-- ==== Sys2Proof/Machine/Flags.lean ====
section
/-! DEFINITION. The flag-like state of the core (10_state.md R42): the domain flags of a compression (30_encoding.md R79, R80)
and the `STATUS` word (10_state.md R34; 60_exceptions.md R201). There are no condition codes. -/

namespace Sys2Proof.Machine

/-- `CHUNK_START`: the first block of a chunk (R79). -/
def flagChunkStart : Word := 0x01

/-- `CHUNK_END`: the last block of a chunk (R79). -/
def flagChunkEnd : Word := 0x02

/-- `PARENT`: every parent node (R79). -/
def flagParent : Word := 0x04

/-- `ROOT`: every compression of the root node's squeeze (R79). -/
def flagRoot : Word := 0x08

/-- `KEYED_HASH`: every compression of a keyed-hash session (R79). -/
def flagKeyedHash : Word := 0x10

/-- `DERIVE_KEY_CONTEXT`: every compression of the KDF context session (R79). -/
def flagDeriveKeyContext : Word := 0x20

/-- `DERIVE_KEY_MATERIAL`: every compression of a KDF material session (R79). -/
def flagDeriveKeyMaterial : Word := 0x40

/-- `start_flag()` (41_chunk.md R122). -/
def Chunk.startFlag (c : Chunk) : Word := if c.csBcomp.val = 0 then flagChunkStart else 0

/-- The code of a result (60_exceptions.md R201). -/
def ResultCode.code : ResultCode → BitVec 4
  | .ok => 0
  | .invalidKeyLength => 1
  | .illegalCommand => 2
  | .noEngine => 3
  | .inputLimit => 4

/-- `STATUS` as the host reads it (10_state.md R34): `RESULT` in [3:0], `ERR_SEEN` in [4], `VALID`, a copy of `ENGINE_VALID`,
in [5], and 0 in [31:6]. -/
def State.status (s : State) : Word :=
  s.result.code.zeroExtend 32 ||| ((BitVec.ofBool s.errSeen).zeroExtend 32 <<< 4)
    ||| ((BitVec.ofBool s.engineValid).zeroExtend 32 <<< 5)

end Sys2Proof.Machine
end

## WORK ITEM
Everything from the first line above through the line that contains "def flagChunkEnd : Word := 0x02" should be duplicated exactly, please, and nothing beyond it.

## RESULT FOR THIS TASK
-- ==== Sys2Proof/Machine/Flags.lean ====
section
/-! DEFINITION. The flag-like state of the core (10_state.md R42): the domain flags of a compression (30_encoding.md R79, R80)
and the `STATUS` word (10_state.md R34; 60_exceptions.md R201). There are no condition codes. -/

namespace Sys2Proof.Machine

/-- `CHUNK_START`: the first block of a chunk (R79). -/
def flagChunkStart : Word := 0x01

/-- `CHUNK_END`: the last block of a chunk (R79). -/
def flagChunkEnd : Word := 0x02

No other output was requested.